While the proposed lab has no links with HLS, SHAC is also taking a keen interest. "Do these people really think that we're going to let the largest primate-neuroscience lab in Europe be built?" Avery asked at the appeal hearing last December. "We will undermine [the university] tactically, financially, with the press, with the tourists. Cambridge will become known as the animal-cruelty capital of the world." A new animal-rights group, SPEAC (Stop Primate Experiments at Cambridge), took shape over the summer. Denying any formal connection to SHAC, speac announced that it holds the entire university culpable in the matter of the primate lab. To apply pressure for the abandonment of the project, SPEAC began leafleting, organizing demos and targeting university departments with letters and periodic e-mail bombardments.
"This is an issue that is bedeviled by polarization," notes Simon Festing, director of public dialogue for the Association of Medical Research Charities. "The antivivisectionists were getting ahead of the game. Scientists are now catching up and becoming a lot more proactive." It is important, he says, for them to emphasize the link between research on animals and helping to relieve human suffering. "Sadly, the number of people who get to visit labs is small," says Festing. "The majority of animals are running around quite happily in their cages."
When Time visited HLS's dog facility earlier this year, 708 beagle puppies were on hand all from controlled breeding stock and with decades of background data behind them. "People think we have a lot of very ill animals on site," says Cass. "We're not injecting animals with aids and seeing if we can cure them. All the animals are healthy." The dozens of alert, tail-wagging puppies in one large room subjects of testing for a potential new anticancer medication appeared to be healthy, frisky and well looked after. But at the end of any testing period, all the animals involved will be killed and forensic examinations will be conducted on them. "We do get some tears at the end of a study," according to Fred, an animal technician who did not want his real name used. "It's no different than working with terminally ill patients."

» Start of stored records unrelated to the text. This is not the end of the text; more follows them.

-- ==== Sys2Proof/Machine/Crc.lean ====
section
/-! DEFINITION. The operations of the Checksum Engine, 40_crc.md R64 to R67. None of them can fail (R72). -/

namespace Sys2Proof.Machine

/-- `CRC_CLR` (R64). -/
def execCrcClr (s : State) : Host.Outcome State Fault Refusal :=
  .next ((s.setCrc Config.crcInit).succeed .none)

/-- `CRC_UPD b` (R65). -/
def execCrcUpd (b : Byte) (s : State) : Host.Outcome State Fault Refusal :=
  .next ((s.setCrc (crcStep s.crc b)).succeed .none)

/-- `CRC_RD` (R67): `CRC` is returned as it stands and is unchanged. -/
def execCrcRd (s : State) : Host.Outcome State Fault Refusal :=
  .next (s.succeed (.u16 s.crc))

/-- `CHECKSUM x` (R66): from `CRC_INIT`, whatever `CRC` held; `CRC` is left holding the result. -/
def execChecksum (x : Str) (s : State) : Host.Outcome State Fault Refusal :=
  .next ((s.setCrc (checksum x)).succeed (.u16 (checksum x)))

end Sys2Proof.Machine
end

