-- ==== Sys2Proof/Machine/Reserved.lean ====
section
/-! DEFINITION. The reserved operation code, 30_encoding.md R54. -/

namespace Sys2Proof.Machine

/-- `OPSEL` 0xF (R54): `RESULT` becomes `Refused`, nothing else changes. -/
def execReservedF (s : State) : Host.Outcome State Fault Refusal :=
  .next (s.raise (.refused .reservedOp))

end Sys2Proof.Machine
end

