-- ==== Sys2Proof/Machine/Step.lean ====
section
/-! DEFINITION. One step of the machine: the oldest pending input is taken and done, completely, before the next
(20_memory.md R38 item 1). With no input pending the block holds no work and nothing changes (70_reset_and_hazards.md R160). -/

namespace Sys2Proof.Machine

/-- One step. -/
def step (s : State) : Host.Outcome State Fault Refusal :=
  match s.inputs with
  | [] => .next s
  | e :: rest => takeInput e (s.setInputs rest)

/-- `s` with the instruction of table word `w` as the host's next input, so that the next step decodes and runs it
(notes/assumptions/3.md says how a program comes to run). -/
def State.withFetchWord (s : State) (nbits w : Nat) : State :=
  s.setInputs (.word (tableWord nbits w) :: s.inputs)

end Sys2Proof.Machine
end

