-- ==== Sys2Proof/Laws/Config.lean ====
section
/-! SUPPORT. The widths of 00_scope.md R7 as types and as numbers agree, and the two lengths follow from them. -/

namespace Sys2Proof

theorem crcWord_eq : CrcWord = BitVec Config.crcWidth := rfl
theorem seqWord_eq : SeqWord = BitVec Config.seqWidth := rfl
theorem addrWord_eq : AddrWord = BitVec Config.addrWidth := rfl

/-- The header is the preamble, the address digits and the sequence digits (R37). -/
theorem Config.hdrLen_eq : Config.hdrLen = 1 + Config.addrWidth / 4 + Config.seqWidth / 4 := rfl

/-- The checksum field is the digits of `CRC` (R70). -/
theorem Config.cksLen_eq : Config.cksLen = Config.crcWidth / 4 := rfl

end Sys2Proof
end

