-- ==== Sys2Proof/Tests/Slice0.lean ====
section
/-! SUPPORT. The model's own tests: the well-formedness smoke, every row's decoding from words written out by hand from the
spec, one or two operations per instruction with the expected values of spec/95_test_vectors.md, and a witness for the
hypotheses of every obligation that has any. -/

namespace Sys2Proof.Tests

open Machine

/-- A string of the spec as bytes. -/
def str (s : String) : Str := s.toList.map (fun c => BitVec.ofNat 8 c.toNat)

/-- The next state of an outcome, if it is one. -/
def nextOf (o : Host.Outcome State Fault Refusal) : Option State :=
  match o with
  | .next s => some s
  | .fault _ => none
  | .refused _ => none

theorem nextOf_eq {o : Host.Outcome State Fault Refusal} {t : State} : nextOf o = some t ↔ o = .next t := by
  cases o <;> simp [nextOf]

/-- What an instruction leaves, seen through one function of the next state. -/
def after {α : Type} (i : Instr) (s : State) (f : State → α) : Option α := (nextOf (exec i s)).map f

/-- The state of the vectors: address 02, a sequence number, a running value to see who writes it. -/
def st (q : BitVec 16) : State := { State.reset with addr := 0x02, seq := q, crc := 0x1234 }

/-- The same with a received string, as the lines of V5 start. -/
def received (l : Str) : State := { st 0 with rx := l }

/-- `RESULT`, `CRC`, `ERRCODE` and `VALUE` as V5 shows them. -/
def seen (s : State) : Result × BitVec 16 × Option (BitVec 4) × Option Value :=
  (s.result, s.crc, s.readErrcode, s.readValue)

/-! ### Well-formedness: an ill-formed term for each check -/

theorem test_wf_refuses_empty_token : wellFormed Config.default (.reqBare 2 0 (str "")) = false := by decide
theorem test_wf_refuses_long_token : wellFormed Config.default (.reqRead 2 0 (str "ABCD") 1000 1) = false := by decide
theorem test_wf_refuses_lowercase_token : wellFormed Config.default (.reqBare 2 0 (str "?vr")) = false := by decide
theorem test_wf_refuses_short_value : wellFormed Config.default (.reqWrite 2 0 (str "VS") 108 1 (str "0000001")) = false := by decide
theorem test_wf_refuses_lowercase_value : wellFormed Config.default (.reqWrite 2 0 (str "VS") 108 1 (str "0000000a")) = false := by decide
theorem test_wf_refuses_marker_preamble : wellFormed Config.default (.rspData chPlus 2 0 (str "00")) = false := by decide
theorem test_wf_refuses_marker_payload : wellFormed Config.default (.rspData (0x21#8) 2 0 (str "TEC+Plus")) = false := by decide
theorem test_wf_refuses_request_as_response : wellFormed Config.default (.rspData chHash 2 0 (str "?VR03E801")) = false := by decide
theorem test_wf_refuses_marker_before : wellFormed Config.default (.rspError (str "!0200+") 5 (str "5ED6")) = false := by decide
theorem test_wf_refuses_code_ten : wellFormed Config.default (.rspError (str "!020001") 10 (str "5ED6")) = false := by decide
theorem test_wf_refuses_short_error : wellFormed Config.default (.rspError (str "!02000") 5 (str "1")) = false := by decide
theorem test_wf_accepts_operations : wellFormed Config.default (.buildBare (str "?vr")) = true := by decide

Because of client confidentiality, HLS declined to elaborate on exactly what was being tested on the puppies, but acknowledged that the majority of substances tested on dogs were pharmaceuticals, veterinary medicines, flea collars or agrochemical products. New compounds are first screened in nonanimal tests, then on rodents, then on dogs, pigs or monkeys. None is for use in cosmetic products.
While much of the vivisection debate focuses on dogs, cats and monkeys animals that are either popular human companions or more like us than fish and mice British statistics for 2002 show that dogs, cats, horses and nonhuman primates were collectively used in less than 1% of the 2.73 million new scientific procedures carried out in the country. The number of new procedures was up by 100,000 4.2% over 2001, and an overwhelming 84% of them involved mice, rats and other rodents, 7% fish, 5% birds and the remainder miscellaneous.
"Good animal welfare," says Cass, "leads to good science." As for animal rights, "personally, that's not something I can subscribe to. Animals kill a lot more animals than humans do. If animals have rights, they have responsibilities, too. But being an accountant, I'm not much of a philosopher." Avery, who disagrees with Cass on so much else, also shies away from the word rights. "Nobody," he says, "is talking about one puppy, one vote." But as the Cambridge dispute shows, that's about all these two camps agree on.